Авдей дождался, пока я подойду и галантно распахнул передо мной школьную дверь. Лидуха стрельнула в него глазами и проскользнула передо мной. Малюсенькая такая подлость, прямо на уровне детской песочницы, но я не позволила себе обидеться (всё ж день рожденья скоро у человека) и снисходительно вошла вслед за ней.
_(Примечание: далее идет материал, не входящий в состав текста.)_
-- ==== Sys2Proof/Machine/Hatch.lean ====
section
/-! DEFINITION. The two inputs of the Assay die (R471, R487 to R490): the Hatch with its registers and mirrors, and the
calibration port. -/

namespace Sys2Proof.Machine

/-! ### Mirrors -/

/-- The fields of HATCH_ASSAY that fire ALERT when they become 1 (R490), as a mask. -/
def alertMask : Nat := 0x78FF0000

/-- The mirrors refreshed while group 10 is unparked (R487), ALERT and RECORD fired (R490). -/
def State.mirror (s : State) : State :=
  let b := s.blk
  if b.parked 10 then s
  else
    let a := s.assay
    let old := b.word R.HATCH_ASSAY
    let new := a.mirror
    let oldSeq := b.get F.HATCH_LAST_SEQ.SEQ
    let b := (((b.setB F.HATCH_ASSAY.ASSAY_UP a.up).setB F.HATCH_ASSAY.SEAL_OPEN a.sealOpen).setB F.HATCH_ASSAY.CLOCK_FAULT
      a.clockFault).setB F.HATCH_ASSAY.FLASH_FAULT a.flashFault
    let b := ((b.setB F.HATCH_ASSAY.TIME_LOST a.timeLost).set F.HATCH_ASSAY.OVERRANGE a.overNow).set F.HATCH_ASSAY.EN a.params.en
    let b := ((b.set F.HATCH_RTC.RTC a.rtc).set F.HATCH_LAST_SEQ.SEQ a.seq).set F.HATCH_SEAL.COUNT a.seals
    let b := b.set F.HATCH_LOG_HEAD.IDX a.logIdx
    let rises := (new &&& (old ^^^ 0xFFFFFFFF) &&& alertMask) != 0 || (bitOf old 31 && !a.up)
    let b := if rises then b.fire 22 32 (bytesLE 4 new) else b
    let b := if oldSeq < a.seq then (b.event 22 33 0 (bytesLE 4 a.seq ++ bytesLE 4 a.rtc)).count .hatch C.HATCH.RECORDS else b
    { s with blk := b }

/-- The Assay die after an event of its own, mirrored. -/
def State.onAssay (s : State) (f : Assay → Assay) : State := ({ s with assay := f s.assay }).mirror

/-- ALERT (R490): the mirrors refresh; a fault bit that becomes 1, or ASSAY_UP becoming 0, fires it. -/
def execAlert (s : State) : Host.Outcome State Fault Refusal := .next s.mirror

/-! ### The die's own events -/

/-- ASSAY_SAMPLE (R472): codes of V and I of channels 0 to 7. -/
def execAssaySample (codes : List (Int × Int)) (s : State) : Host.Outcome State Fault Refusal :=
  .next (s.onAssay (fun a => if a.up then a.sample codes else a))

/-- ASSAY_PULSE (R474). -/
def execAssayPulse (s : State) : Host.Outcome State Fault Refusal :=
  let a := s.assay
  .next (if a.up && decide (0 < a.pulseOwed) then
    { s with assay := { a with pulseOwed := a.pulseOwed - 1, pulses := a.pulses + 1 }, blk := s.blk.emit .pulse }
  else s)

/-- INTERVAL_RECORD (R479): the boundary reached. -/
def execIntervalRecord (s : State) : Host.Outcome State Fault Refusal :=
  .next (s.onAssay (fun a => if a.up && a.recDue then a.interval else a))

/-- SEAL_CHANGE (R475). -/
def execSealChange (openNow : Bool) (s : State) : Host.Outcome State Fault Refusal :=
  .next (s.onAssay (fun a => a.sealSet openNow))

/-- ASSAY_SUPPLY_FAIL (R484). -/
def execAssaySupplyFail (holdup : Bool) (s : State) : Host.Outcome State Fault Refusal :=
  .next (s.onAssay (fun a => a.supplyFail holdup))

/-- ASSAY_SUPPLY_RETURN (R484). -/
def execAssaySupplyReturn (s : State) : Host.Outcome State Fault Refusal := .next (s.onAssay (fun a => a.supplyReturn))

/-- ASSAY_CRYSTAL_FAULT (R485). -/
def execAssayCrystalFault (s : State) : Host.Outcome State Fault Refusal := .next (s.onAssay (fun a => a.crystalFault))

/-- ASSAY_CRYSTAL_RECOVERED (R485). -/
def execAssayCrystalRecovered (s : State) : Host.Outcome State Fault Refusal := .next (s.onAssay (fun a => a.crystalBack))

/-! ### The Hatch -/

/-- The first n bytes of HATCH_DATA. -/
def Block.hatchBytes (b : Block) (n : Nat) : List Byte :=
  ((List.range 64).flatMap (fun k => bytesLE 4 (b.get (F.HATCH_DATA.DATA k)))).take n

/-- The command as the die carries it out, from ARG0 and the request bytes in HATCH_DATA (R487). -/
def Assay.hatchCmd (a : Assay) (cmd arg : Nat) (data : List Byte) : AssayReply :=
  match cmd with
  | 0x01 => a.cmdStatus
  | 0x02 => a.cmdSnapshot
  | 0x03 => a.cmdReadRecord arg
  | 0x04 => a.cmdReadLog arg
  | 0x05 => a.cmdTimeSet (data.take 36)
  | 0x10 => a.cmdReadParam .hatch
  | 0x11 => a.cmdWriteParam .hatch (data.take 144)
  | 0x12 => a.cmdInstallKey .hatch arg (data.take 16)
  | 0x13 => a.cmdSetTime .hatch arg
  | _ => { result := .unknown, die := a }

/-- The command in progress is carried out and answered, after a record that is due (R490). -/
def State.hatchRun (s : State) (cmd : Nat) : State :=
  let r := s.assay.settleDue.hatchCmd cmd (s.blk.get F.HATCH_ARG0.ARG0) (s.blk.hatchBytes 256)
  let b := s.blk.hatchEnd r.result r.data
  let b := if cmd = 5 then b.count .hatch (if r.result = .ok then C.HATCH.TIMESET_OK else C.HATCH.TIMESET_REFUSED) else b
  ({ s with blk := b, assay := r.die }).mirror

/-- A write of v to HATCH_CMD (R487, R489): ignored with a NOTE record while BUSY; failed at once when the supply is out or group
10 is parked; else BUSY until the die answers. -/
def Block.hatchStart (a : Assay) (b : Block) (road : Road) (v : Nat) : Block :=
  if b.hatch.isSome then b.noteWrite road R.HATCH_CMD v
  else if !a.up then b.hatchEnd .down []
  else if b.parked 10 then b.hatchEnd .timeout []
  else { (b.hatchStatus 1 0 0).count (.clk 10) C.CLK.XFER with hatch := some (v % 256) }

/-- A command through the Hatch: the one in progress is answered; with none in progress the driver's writes of ARG0, the request
and HATCH_CMD come first. With another in progress its HATCH_CMD write is ignored with a NOTE record. -/
def State.hatchDo (s : State) (cmd arg : Nat) (req : List Byte) : State :=
  match s.blk.hatch with
  | some c => if c = cmd then s.hatchRun cmd else { s with blk := s.blk.noteWrite .bar0 R.HATCH_CMD cmd }
  | none =>
    let b := ((s.blk.set F.HATCH_ARG0.ARG0 arg).putHatch 0 req).hatchStart s.assay .bar0 cmd
    let s := { s with blk := b }
    if b.hatch.isSome then s.hatchRun cmd else s

/-- HATCH_CMD_FAILED (R489): the supply is out (ASSAY_DOWN), or group 10 stops or parks (TIMEOUT). What the die had already taken
stands; only the reply is lost. -/
def execHatchCmdFailed (timeout : Bool) (s : State) : Host.Outcome State Fault Refusal :=
  s.next (if s.blk.hatch.isSome then s.blk.hatchEnd (if timeout then .timeout else .down) [] else s.blk)

/-! ### The calibration port -/

/-- A reply through ASSAY_CAL (R488): the request's framing with RESULT in place of the first byte of ARG0. -/
def calReply (cmd arg : Nat) (r : AssayReply) : List Byte :=
  let m := bytesLE 1 cmd ++ bytesLE 2 r.data.length ++ bytesLE 1 r.result.code ++ (bytesLE 4 arg).drop 1 ++ r.data
  [0xA5] ++ m ++ bytesLE 2 (crc16 m)

/-- The command as the die carries it out for the calibration port. -/
def Assay.calCmd (a : Assay) (cmd arg : Nat) (data : List Byte) : AssayReply :=
  match cmd with
  | 0x01 => a.cmdStatus
  | 0x02 => a.cmdSnapshot
  | 0x03 => a.cmdReadRecord arg
  | 0x04 => a.cmdReadLog arg
  | 0x05 => a.cmdTimeSet data
  | 0x10 => a.cmdReadParam .cal
  | 0x11 => a.cmdWriteParam .cal data
  | 0x12 => a.cmdInstallKey .cal arg data
  | 0x13 => a.cmdSetTime .cal arg
  | _ => { result := .unknown, die := a }

/-- A command through the calibration port, which is active only with the supply in range and the seal open (R471, R488). -/
def State.calDo (s : State) (cmd arg : Nat) (data : List Byte) : State :=
  if !s.assay.up || !s.assay.sealOpen then s
  else
    let r := s.assay.settleDue.calCmd cmd arg data
    ({ s with assay := r.die, blk := s.blk.emit (.cal (calReply cmd arg r)) }).mirror

/-- A command on one of the two inputs. -/
def State.assayDo (s : State) (port : AssayIn) (cmd arg : Nat) (data : List Byte) : State :=
  match port with
  | .hatch => s.hatchDo cmd arg data
  | .cal => s.calDo cmd arg data

/-- STATUS. -/
def execAssayStatus (port : AssayIn) (s : State) : Host.Outcome State Fault Refusal := .next (s.assayDo port 0x01 0 [])

/-- SNAPSHOT. -/
def execSnapshot (port : AssayIn) (s : State) : Host.Outcome State Fault Refusal := .next (s.assayDo port 0x02 0 [])

/-- READ_RECORD. -/
def execReadRecord (port : AssayIn) (seq : Nat) (s : State) : Host.Outcome State Fault Refusal := .next (s.assayDo port 0x03 seq [])

/-- READ_LOG. -/
def execReadLog (port : AssayIn) (idx : Nat) (s : State) : Host.Outcome State Fault Refusal := .next (s.assayDo port 0x04 idx [])

/-- TIME_SET. -/
def execTimeSet (port : AssayIn) (req : List Byte) (s : State) : Host.Outcome State Fault Refusal := .next (s.assayDo port 0x05 0 req)

/-- READ_PARAM. -/
def execReadParam (port : AssayIn) (s : State) : Host.Outcome State Fault Refusal := .next (s.assayDo port 0x10 0 [])

/-- WRITE_PARAM. -/
def execWriteParam (port : AssayIn) (block : List Byte) (s : State) : Host.Outcome State Fault Refusal :=
  .next (s.assayDo port 0x11 0 block)

/-- INSTALL_KEY. -/
def execInstallKey (port : AssayIn) (which : Nat) (key : List Byte) (s : State) : Host.Outcome State Fault Refusal :=
  .next (s.assayDo port 0x12 which key)

/-- SET_TIME. -/
def execSetTime (port : AssayIn) (rtc : Word) (s : State) : Host.Outcome State Fault Refusal :=
  .next (s.assayDo port 0x13 rtc.toNat [])

/-- CALIBRATION_FRAME (R488): a frame with its CRC right is carried out; a write command not complete and checked while the seal
was open is refused. -/
def State.calFrame (s : State) (f : List Byte) (openThroughout : Bool) : State :=
  let cmd := numAt f 1 1
  let len := numAt f 2 2
  let arg := numAt f 4 4
  let ok := f.length == len + 10 && numAt f 0 1 == 0xA5 && crc16 ((f.drop 1).take (len + 7)) == numAt f (8 + len) 2
  if !ok || !s.assay.up || !s.assay.sealOpen then s
  else if (cmd = 0x11 ∨ cmd = 0x12 ∨ cmd = 0x13) ∧ !openThroughout then
    { s with blk := s.blk.emit (.cal (calReply cmd arg { result := .refused, die := s.assay })) }
  else s.calDo cmd arg ((f.drop 8).take len)

/-- CALIBRATION_FRAME. -/
def execCalibrationFrame (octets : List Byte) (openThroughout : Bool) (s : State) : Host.Outcome State Fault Refusal :=
  .next (s.calFrame octets openThroughout)

end Sys2Proof.Machine
end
Плавно пролетели геометрия, информатика и литература. Я успела осилить четверть книжки (если бы не мешали учителя, прочла бы всю) и на большой перемене спустилась в столовую. Там жизнь «кипела» в буквальном смысле – школьники осаждали буфет и раздачу так, словно их кормили в последний раз в жизни. Я пристроилась в хвост очереди, чтобы добыть себе пирожок с чаем и настроилась на долгое ожидание. И тут вдруг возник Вадим Ростовцев. Он проскользнул к буфетчице и перегнулся всем своим длинным ростом через малышей. Они недовольно запищали, но Вадим с ослепительной улыбкой потеснил их и помахал мне рукой:
- Хелен! – громко воскликнул он. – Особо симпатичных сегодня пропускают без очереди!
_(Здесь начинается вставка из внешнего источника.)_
-- ==== Sys2Proof/Machine/Medium.lean ====
section
/-! DEFINITION. What the link MACs' medium access and Drover's planning share: EDCA parameters and backoff (R99, R133), the times to the
next TBTT and restricted service period (R120, R127), carrier sense and the yoke (R102, R144, R145, R245), PPDU durations (R66, R151),
RUs (R158). -/

namespace Sys2Proof.Machine

/-! ### EDCA -/

/-- SIFS of a radio in µs (R96, R97). -/
def sifsUs (r : Nat) : Nat := if r = 2 then 10 else 16

/-- The slot time of a radio in µs (R99). -/
def Block.slotUs (b : Block) (r : Nat) : Nat := if r = 2 && b.on (F.LM_MAC_CFG.SLOT 2) then 20 else 9

/-- The EDCA register values an access category contends with (R99, R133), the upstream's for the backhaul's own frames. -/
def Block.edcaReg (b : Block) (r ac : Nat) : Nat :=
  let up := match b.planAt r 0 with | some p => p.users.any (fun u => b.isUpstream r u.sta) | none => false
  let of (l x n a : Fld) : Nat := b.get l * 2 ^ 16 + b.get x * 256 + b.get n * 16 + b.get a
  let own := match ac with
    | 0 => of (F.LM_EDCA_BE.TXOP_LIMIT r) (F.LM_EDCA_BE.ECWMAX r) (F.LM_EDCA_BE.ECWMIN r) (F.LM_EDCA_BE.AIFSN r)
    | 1 => of (F.LM_EDCA_BK.TXOP_LIMIT r) (F.LM_EDCA_BK.ECWMAX r) (F.LM_EDCA_BK.ECWMIN r) (F.LM_EDCA_BK.AIFSN r)
    | 2 => of (F.LM_EDCA_VI.TXOP_LIMIT r) (F.LM_EDCA_VI.ECWMAX r) (F.LM_EDCA_VI.ECWMIN r) (F.LM_EDCA_VI.AIFSN r)
    | _ => of (F.LM_EDCA_VO.TXOP_LIMIT r) (F.LM_EDCA_VO.ECWMAX r) (F.LM_EDCA_VO.ECWMIN r) (F.LM_EDCA_VO.AIFSN r)
  match (b.lmAt r).bhEdca with
  | some l => if up then nth l ac own else own
  | none => own

/-- AIFSN: 0 acts as 1. -/
def Block.aifsn (b : Block) (r ac : Nat) : Nat := max 1 (b.edcaReg r ac % 16)

/-- CWmin (R99). -/
def Block.cwMin (b : Block) (r ac : Nat) : Nat := 2 ^ bitsOf (b.edcaReg r ac) 7 4 - 1

/-- CWmax; an ECWMAX below ECWMIN acts as ECWMIN. -/
def Block.cwMax (b : Block) (r ac : Nat) : Nat := 2 ^ max (bitsOf (b.edcaReg r ac) 7 4) (bitsOf (b.edcaReg r ac) 11 8) - 1

/-- TXOP_LIMIT of an access category in units of 32 µs. -/
def Block.txopLimit (b : Block) (r ac : Nat) : Nat := b.edcaReg r ac / 2 ^ 16

/-- The EDCA function of an access category. -/
def Block.edcaAt (b : Block) (r ac : Nat) : Edca := nth (b.lmAt r).edca ac ⟨0, 0⟩

/-- Slots an access category has left to gain the TXOP, counted from SIFS (R99, R156). -/
def Block.slotsLeft (b : Block) (r ac : Nat) : Nat := b.aifsn r ac + (b.edcaAt r ac).backoff

/-- b with the CW and backoff of an access category replaced. -/
def Block.setEdca (b : Block) (r ac : Nat) (f : Edca → Edca) : Block := b.updLm r (fun l => { l with edca := upd l.edca ac f })

/-- CW of an access category doubled, capped at CWmax, and a new backoff drawn (R99). -/
def Block.cwDouble (b : Block) (r ac draw : Nat) : Block :=
  b.setEdca r ac (fun e =>
    let cw := max (b.cwMin r ac) (min (b.cwMax r ac) (2 * e.cw + 1))
    { cw := cw, backoff := draw % (cw + 1) })

/-- A TXOP that was answered takes CW back to CWmin; a new backoff is drawn (IEEE 802.11, PRESUMED, log entry 30). -/
def Block.cwReset (b : Block) (r ac draw : Nat) : Block :=
  b.setEdca r ac (fun _ => { cw := b.cwMin r ac, backoff := draw % (b.cwMin r ac + 1) })

/-! ### What bounds a transmission -/

/-- µs of a long time: no bound. -/
def farUs : Nat := 10 ^ 9

/-- µs to the next TBTT of a beaconing BSS (R120). -/
def Block.tbttUs (b : Block) (r : Nat) : Nat :=
  let t := (b.lmAt r).tsf
  (List.range 16).foldl (fun m i =>
    let step := 1024 * b.bss r i 6 2
    let off := 1024 * b.bss r i 0xA 2
    if b.beaconing r i then min m (step - (t + off * (step - 1)) % step) else m) farUs

/-- µs to the next restricted service period (R127). -/
def Block.restrictedUs (b : Block) (r : Nat) : Nat :=
  let t := (b.lmAt r).tsf
  (List.range 256).foldl (fun m i =>
    let a := lmWin r + 0x12000 + 32 * i
    let next := b.tab (a + 0x10) 8
    if bitOf (b.tab a 2) 15 && bitOf (b.tab (a + 2) 1) 2 && decide (t < next) then min m (next - t) else m) farUs

/-- A NAV of radio r is not 0 (R102). -/
def Block.navBusy (b : Block) (r : Nat) : Bool := decide (b.mono < (b.lmAt r).navBasic ∨ b.mono < (b.lmAt r).navIntra)

/-- The radio's medium is idle and its own exchange over. -/
def Block.mediumFree (b : Block) (r : Nat) : Bool :=
  !b.feUnready r && !b.ccaPrimary r && (b.phyAt r).tx.isNone && !b.navBusy r && (b.lmAt r).resp.isNone && (b.lmAt r).txop.isNone

/-- The radio transmits, receives, or owes or awaits a response (R144, R145). -/
def Block.radioBusy (b : Block) (r : Nat) : Bool :=
  b.inPpdu r || (b.lmAt r).resp.isSome || ((b.phyAt r).rx.map (fun (x : PhyRx) => x.valid)).getD false ||
    (b.lmAt r).txop.isSome

/-- The yoked link holds radio r back (R144, R145). -/
def Block.mateBusy (b : Block) (r : Nat) : Bool :=
  match yokeMate r with
  | some q => b.yokeCond && b.radioBusy q
  | none => false

/-! ### Durations -/

/-- Data bits per subcarrier of an MCS, in twelfths. -/
def mcsBits : List Nat := [6, 12, 18, 24, 36, 48, 54, 60, 72, 80, 90, 100, 108, 120]

/-- Data tones of a whole width in a MODE (R66). -/
def fullTones (mode width : Nat) : Nat :=
  if mode = 0 then 48 else if mode ≤ 2 then nth [52, 108, 234, 468, 468] width 52 else nth [234, 468, 980, 1960, 3920] width 234

/-- PHY rate in 10 kb/s on tones, with a guard interval of 0.8 µs, which every mode has (R66; IEEE 802.11, PRESUMED, log entry
30). -/
def toneRate (mode tones nss mcs : Nat) : Nat :=
  if mode = 0 then nth [600, 900, 1200, 1800, 2400, 3600, 4800, 5400] mcs 600
  else tones * nth mcsBits mcs 6 * nss * 1000 / (12 * (if mode ≤ 2 then 40 else 136))

/-- PHY rate in 10 kb/s at a width. -/
def phyRate (mode width nss mcs : Nat) : Nat := toneRate mode (fullTones mode width) nss mcs

/-- µs before the data of a PPDU (PRESUMED, log entry 30). -/
def preambleUs (mode : Nat) : Nat := nth [20, 36, 40, 44, 44] mode 44

/-- µs of a PPDU with octets of data at a rate in 10 kb/s. -/
def ppduUs (mode rate octets : Nat) : Nat := preambleUs mode + ceilDiv (800 * octets) (max 1 rate)

/-- Octets that fit a PPDU of us µs. -/
def ppduOctets (mode rate us : Nat) : Nat := (us - preambleUs mode) * rate / 800

/-- µs of a non-HT frame at a rate in 500 kb/s; 1 Mb/s is DSSS with its long preamble (PRESUMED, log entry 30). -/
def nonHtUs (rate octets : Nat) : Nat := (if rate = 2 then 192 else 20) + ceilDiv (16 * octets) (max 1 rate)

/-- The rate of a template's RATE in 500 kb/s (R121, R128): 1 Mb/s DSSS on LM-2G4 only, other values act as 0. -/
def rateCode (r v : Nat) : Nat := match v with | 1 => 24 | 2 => 48 | 3 => if r = 2 then 2 else 12 | _ => 12

/-! ### RUs -/

/-- The sizes of RUs with their data tones, largest first (IEEE 802.11be). -/
def ruSizes : List (Nat × Nat) := [(3984, 3920), (1992, 1960), (996, 980), (484, 468), (242, 234), (106, 102), (52, 48), (26, 24)]

/-- The RUs of a size in a channel of width code w, in ascending frequency, as masks of the subchannels they lie in (IEEE 802.11be;
PRESUMED, log entry 15). The middle 26-tone RU of 80 MHz lies in two. -/
def ruMasks (w size : Nat) : List Nat :=
  let per (k : Nat) : List Nat := (List.range (2 ^ w)).flatMap (fun i => List.replicate k (2 ^ i))
  let wide (n : Nat) : List Nat := if w < n then [] else (List.range (2 ^ (w - n))).map (fun i => (2 ^ 2 ^ n - 1) * 2 ^ (i * 2 ^ n))
  match size with
  | 26 =>
    if w < 2 then per 9
    else (List.range (2 ^ (w - 2))).flatMap (fun q =>
      List.replicate 9 (2 ^ (4 * q)) ++ List.replicate 9 (2 ^ (4 * q + 1)) ++ [6 * 2 ^ (4 * q)] ++
        List.replicate 9 (2 ^ (4 * q + 2)) ++ List.replicate 9 (2 ^ (4 * q + 3)))
  | 52 => per 4
  | 106 => per 2
  | 242 => wide 0
  | 484 => wide 1
  | 996 => wide 2
  | 1992 => wide 3
  | _ => wide 4

/-- Subchannels m are those of one RU, or of an MRU of R73: an aligned block less a pattern that IEEE 802.11be permits. -/
def mruOk (m : Nat) : Bool :=
  (List.range 5).any (fun w => (List.range (16 / 2 ^ w)).any (fun i =>
    (punctPatterns w).any (fun p => (2 ^ 2 ^ w - 1 - p) * 2 ^ (i * 2 ^ w) == m)))

/-- RUs clear of the punctured subchannels shared out (R158): the first n to as many users; each left over to the user on the adjacent
lower RU, or else higher, where the RU or MRU so formed is defined, else none. A user's RUs as (tones, subchannels). RUs below 242
tones combine with none of their own size. -/
def ruShare (size tones : Nat) (free : List Nat) (n : Nat) : List (Nat × Nat) :=
  let first := (free.take n).map (fun m => (tones, m))
  if size < 242 then first
  else (free.drop n).foldl (fun us m =>
    let low := us.findIdx? (fun u => bitOf u.2 (m.log2 - popcount m) && mruOk (u.2 ||| m))
    let high := us.findIdx? (fun u => bitOf u.2 (m.log2 + 1) && mruOk (u.2 ||| m))
    match low with
    | some i => upd us i (fun u => (u.1 + tones, u.2 ||| m))
    | none => match high with
      | some i => upd us i (fun u => (u.1 + tones, u.2 ||| m))
      | none => us) first

end Sys2Proof.Machine
end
Дурак. Оповестил всех так громко, что пол-столовой оглянулось. Может, он и без комплексов. А мне сразу расхотелось есть. Я повернулась и вышла из столовой. Краем глаза заметила, что к Ростовцеву устремился Данько со своей компанией. Сейчас они его вежливо предупредят, что я хожу с Авдеем и попросят его учитывать это впредь.  Это они так «оберегают» меня от всяких придурков, примерно года три уже. Я знаю, что лучше всего не обращать внимания на «приставал», и тем более не вступать с ними в разговоры. Авдей мне не скажет ни слова, но «приставалам» не поздоровится. И я молчу – им же на пользу. А меня считают высокомерной.
Ну и пусть.

Авдей не может оберечь меня от одного человека – от моего папули. Когда они встречаются на улице, Авдей вежливо с ним здоровается, а батя воротит нос и угрюмо отвечает на его приветствие. Он терпеть не может меня, а значит, и Авдея тоже…  А ещё я очень боюсь, что отец ляпнет что-нибудь по поводу национальности. Его очень злит, что мой парень – чеченец.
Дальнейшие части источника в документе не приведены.